_AIM OF THE TASK_
From the entries below, please output exactly the lines starting at the one containing "hc hp hcomp" and ending at the one containing "intro i s t h r hr", both included.
*** Opening of MATERIALS PROVIDED ***
/-! ### What a cycle can do -/

/-- All that a step can do, the fault of the fetch and the fault of the handler told apart by nothing but their kind: it
takes a fault, or the instruction at `pc` completes and the loop finishes the cycle (R112 to R122). -/
theorem step_faults_or_completes {s t : State} (h : step s = .next t) :
    s.canCycle ∧
      ((∃ k, t = (startCycle s).raise k) ∨
        ∃ i u, s.pc.toNat < memSize ∧ s.mem.get s.pc.toNat = i.opcode ∧ Completes i (startCycle s) u ∧
          t = afterHandler (decodeFields i.opcode).operandCount u) := by
  obtain ⟨hc, ⟨k, -, rfl⟩ | ⟨f, u, hf, he, rfl⟩⟩ := step_cases s t h
  · exact ⟨hc, .inl ⟨k, rfl⟩⟩
  · obtain ⟨hp, hop, hfields⟩ := fetch_ok hf
    obtain ⟨-, hcomp⟩ | ⟨-, rfl⟩ := exec_cases he
    · exact ⟨hc, .inr ⟨f.instr, u, hp, hop, hcomp, by rw [hfields]⟩⟩
    · exact ⟨hc, .inl ⟨.outOfBounds, afterHandler_faulted _ _ rfl⟩⟩

/-- The loop writes no output after the handler. -/
@[simp] theorem afterHandler_out (n : BitVec 2) (s : State) : (afterHandler n s).out = s.out := by
  unfold afterHandler
  split
  · rfl
  · split <;> rfl

/-- The loop leaves the run state or makes it `halted` (R118). -/
theorem afterHandler_runState (n : BitVec 2) (s : State) :
    (afterHandler n s).runState = s.runState ∨ (afterHandler n s).runState = .halted := by
  unfold afterHandler
  split
  · exact .inl rfl
  · split
    · exact .inr rfl
    · exact .inl rfl

/-! ### The invariant -/

/-- In a state of the invariant that can cycle, the Running flag is true and no fault is recorded (R38). -/
theorem inv_canCycle {s : State} (hi : s.Inv) (hc : s.canCycle) : s.running = true ∧ s.faultReason = none := by
  obtain ⟨-, hrun, -, hfault, -⟩ := hi
  rcases hc with h | h <;> simpa [h] using And.intro hrun hfault

/-- Taking a fault in a cycle keeps the invariant: the Running flag stays true (R183; D16). -/
theorem inv_raise {s : State} (k : FaultKind) (hi : s.Inv) (hc : s.canCycle) : ((startCycle s).raise k).Inv := by
  obtain ⟨hrun, -⟩ := inv_canCycle hi hc
  obtain ⟨hwf, -, hpc, -, -⟩ := hi
  exact ⟨hwf, by simp [hrun], hpc, by simp, by simp⟩

/-- The address after an instruction whose opcode exists is at most 258: the 9-bit sum does not wrap (R27, R119; D1). -/
theorem pc_advance_le (pc : PcWord) (h : Handler) (hp : pc.toNat < memSize) :
    (pc + 1#9 + BitVec.ofNat 9 (decodeFields h.opcode).operandCount.toNat).toNat ≤ 258 := by
  have hn := operandCount_le h
  have hp' : pc.toNat < 256 := hp
  simp only [BitVec.toNat_add, BitVec.toNat_ofNat]
  omega

/-- The end of a cycle whose instruction completed keeps the invariant: HLT ends in `halted` with the flag cleared, any
other instruction in `running` with the flag set. -/
theorem inv_afterHandler {s u : State} {i : Instr} (hi : s.Inv) (hc : s.canCycle) (hp : s.pc.toNat < memSize)
    (hcomp : Completes i (startCycle s) u) : (afterHandler (decodeFields i.opcode).operandCount u).Inv := by
  obtain ⟨-, hnone⟩ := inv_canCycle hi hc
  have hwf : u.mem.wf = true := hcomp.mem_wf hi.1
  have hpc : u.pc = s.pc := hcomp.pc_eq
  have hrs : u.runState = .running := hcomp.runState_eq
  have hreason : u.faultReason = none := hcomp.faultReason_eq.trans hnone
  cases hrun : u.running with
  | false =>
    rw [afterHandler_halted _ _ (by simp [hrs]) hrun]
    exact ⟨hwf, by simp [hrun], by rw [hpc]; omega, by simp [hreason], by simp⟩
  | true =>
    rw [afterHandler_advance _ _ (by simp [hrs]) hrun]
    exact ⟨hwf, by simp [hrun, hrs], by rw [hpc]; exact pc_advance_le s.pc i.handler hp, by simp [hreason, hrs],
      by simp [hrs]⟩

end Sys2Proof.Machine
end

/-! The statements about the architectural state (`10_state.md`). -/
section
namespace Sys2Proof.Machine

/-- Settles O38: a cycle takes a fault or its instruction completes, and either end keeps the invariant. -/
theorem stepKeepsInvariant : Obligations.StepKeepsInvariant := by
  intro s t hi h
  obtain ⟨hc, ⟨k, rfl⟩ | ⟨i, u, hp, -, hcomp, rfl⟩⟩ := step_faults_or_completes h
  · exact inv_raise k hi hc
  · exact inv_afterHandler hi hc hp hcomp

/-- Settles O21. -/
theorem badRegisterIndexTakesOutOfBounds : Obligations.BadRegisterIndexTakesOutOfBounds :=
  exec_of_not_wellFormed

/-- Settles O22: the frames of a handler that completes. -/
theorem wellFormedInstructionsComplete : Obligations.WellFormedInstructionsComplete := by
  intro i s hw
  obtain ⟨t, ht, hcomp⟩ := exec_completes i s hw
  exact ⟨t, ht, hcomp.pc_eq, hcomp.runState_eq, hcomp.faultReason_eq⟩

/-- Settles O23: a fault writes no register, a handler that completes only the listed ones. -/
theorem onlyListedRegistersChange : Obligations.OnlyListedRegistersChange := by
  intro i s t h r hr
  obtain ⟨-, hcomp⟩ | ⟨-, rfl⟩ := exec_cases h
  · exact hcomp.regs_get_eq r hr
  · rfl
*** Close of MATERIALS PROVIDED ***
_SOLUTION FOR THIS PROBLEM_
  · exact inv_afterHandler hi hc hp hcomp

/-- Settles O21. -/
theorem badRegisterIndexTakesOutOfBounds : Obligations.BadRegisterIndexTakesOutOfBounds :=
  exec_of_not_wellFormed

/-- Settles O22: the frames of a handler that completes. -/
theorem wellFormedInstructionsComplete : Obligations.WellFormedInstructionsComplete := by
  intro i s hw
  obtain ⟨t, ht, hcomp⟩ := exec_completes i s hw
  exact ⟨t, ht, hcomp.pc_eq, hcomp.runState_eq, hcomp.faultReason_eq⟩

/-- Settles O23: a fault writes no register, a handler that completes only the listed ones. -/
theorem onlyListedRegistersChange : Obligations.OnlyListedRegistersChange := by
  intro i s t h r hr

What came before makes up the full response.